I'm in a condo high-rise on a high floor. My unit has what I thought was laminate flooring, but it may be engineered hardwood (I bought resale so I don't know for sure). 

For a short while I saw a few beetles and larvae hanging around my home. I was pretty sure they were black carpet beetles and their larvae from looking at pictures. I followed instructions I found online -- checked everything, vacuumed everything in sight, and so on. Also sprayed Ortho Home Defense Max where I saw the beetles (behind bookcases), as well as along my baseboards. For a few days, have been finding dead bodies here and there -- both beetles and larvae.

Thought things were looking up but now I'm concerned that something might be eating/burrowing into my floors.
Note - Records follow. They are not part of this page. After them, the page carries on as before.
theorem imageCheck_least_bad {j : Nat} (bad : BadEntry rest (entryCount n rest) j)
    (least : ∀ k, BadEntry rest (entryCount n rest) k → imageField rest j 0 ≤ imageField rest k 0) :
    imageCheck (f0 :: f1 :: f2 :: n :: rest) = .inl (imageField rest j 0) := by
  have faulty : ¬ImageInForm f0 f1 f2 n rest := fun ⟨_, _, _, _, _, _, good⟩ => good j bad
  rw [imageCheck_out faulty, takenEntries, leastOr0_least (mem_badSlots.mpr ⟨j, bad, rfl⟩)]
  rintro _ reported
  obtain ⟨k, worse, rfl⟩ := mem_badSlots.mp reported
  exact least k worse

/-- The words after the four of the head, read from the start of the image. -/
theorem getD_image (j i : Nat) : ((f0 :: f1 :: f2 :: n :: rest).getD (4 + 6 * j + i) 0).toNat = imageField rest j i := by
  rw [show 4 + 6 * j + i = 6 * j + i + 1 + 1 + 1 + 1 by omega]
  rfl

end

/-! ## The statement -/

section
variable {t : TileTable} {bad : Nat × Tile → Prop} {fails : Nat × Tile → Bool}

theorem firstSlot_passes (same : ∀ e, fails e = true ↔ bad e) :
    firstSlot (used t) fails = none ↔ ∀ e ∈ used t, ¬bad e :=
  firstSlot_eq_none.trans (forall₂_congr fun e _ => not_congr (same e))

theorem firstSlot_fails {n : Nat} (same : ∀ e, fails e = true ↔ bad e)
    (lowest : (∃ e ∈ used t, e.1 = n ∧ bad e) ∧ ∀ f ∈ used t, bad f → n ≤ f.1) :
    firstSlot (used t) fails = some n := by
  obtain ⟨⟨e, tile, rfl, failing⟩, least⟩ := lowest
  exact firstSlot_lowest (usedFrom_sorted 0 _) tile ((same e).mpr failing) fun f there wrong => least f there ((same f).mp wrong)

end

/-- Settles O42: the four checks are their conditions, named by the lowest slot in ascending slot order; and the image
check by the form of the image, its entries counted from the fourth word. -/
theorem validationChecksFourConditions : Obligations.ValidationChecksFourConditions := by
  constructor
  · intro t ts range twice gap exceeds passes lowest
    have rangeSame (e : Nat × Tile) : rangeFails e.2 = true ↔ range e := rangeFails_iff
    have twiceSame (e : Nat × Tile) : duplicated ts e = true ↔ twice e := duplicated_iff
    have gapSame (e : Nat × Tile) : gapped ts e = true ↔ gap e := gapped_iff
    have budgetSame (e : Nat × Tile) : overBudget ts e = true ↔ exceeds e := by
      simp only [overBudget_iff, portLoad_eq, exceeds]
    refine ⟨fun e => mem_used, ?_, fun n => ⟨fun low => ?_, fun p1 low => ?_, fun p1 p2 low => ?_, fun p1 p2 p3 low => ?_⟩⟩
    · exact validateTiles_ok.trans (and_congr (firstSlot_passes rangeSame) (and_congr (firstSlot_passes twiceSame)
        (and_congr (firstSlot_passes gapSame) (firstSlot_passes budgetSame))))
    · exact validateTiles_range (firstSlot_fails rangeSame low)
    · exact validateTiles_twice ((firstSlot_passes rangeSame).mpr p1) (firstSlot_fails twiceSame low)
    · exact validateTiles_gap ((firstSlot_passes rangeSame).mpr p1) ((firstSlot_passes twiceSame).mpr p2)
        (firstSlot_fails gapSame low)
    · exact validateTiles_budget ((firstSlot_passes rangeSame).mpr p1) ((firstSlot_passes twiceSame).mpr p2)
        ((firstSlot_passes gapSame).mpr p3) (firstSlot_fails budgetSame low)
  · intro ws
    match ws with
    | [] | [_] | [_, _] | [_, _, _] =>
      intro word field m inRange bad inForm
      have good (j : Nat) : ¬bad j := fun ⟨within, _⟩ => absurd within (by simp [m])
      have short : ¬inForm := fun ⟨length, _⟩ => by simp only [List.length_cons, List.length_nil] at length; omega
      exact ⟨fun form => absurd form short, fun _ => ⟨fun _ => rfl, fun j wrong => absurd wrong (good j)⟩⟩
    | f0 :: f1 :: f2 :: n :: rest =>
      intro word field m inRange bad inForm
      have fields : field = imageField rest := funext₂ getD_image
      have count : m = entryCount n rest := rfl
      have badSame : bad = BadEntry rest (entryCount n rest) := by
        funext j
        simp only [bad, BadEntry, EntryInRange, inRange, fields, count]
      have formSame : inForm ↔ ImageInForm f0 f1 f2 n rest := by
        simp only [inForm, ImageInForm, badSame, fields, count]
        refine and_congr ?_ Iff.rfl
        show rest.length + 1 + 1 + 1 + 1 = 4 + 6 * n.toNat ↔ _
        omega
      rw [formSame, fields, count, badSame]
      exact ⟨fun form => ⟨_, imageCheck_in form, tableOfEntries_of_form form⟩,
        fun faulty => ⟨imageCheck_none_bad faulty, fun j => imageCheck_least_bad⟩⟩

end Sys2Proof.Machine
end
I've noticed some holes in the floor...some are deep, some look only like blemishes on the surface. Some holes are solo, some are clustered They don't seem to consistently go with or against the grain. 

So back to online research....looks like things going into the wood, rather than coming out of it....so now I'm wondering if perhaps I have larder beetles, whose larvae apparently burrow into stuff to hatch? 

Do the holes in the pictures (http://flic.kr/s/aHsjzSGQv4) look like that might be the case? Or am I facing something else? 

I'm pretty sure these holes haven't always been there. And there are many of them throughout my floors. 

Many thanks

T.


----------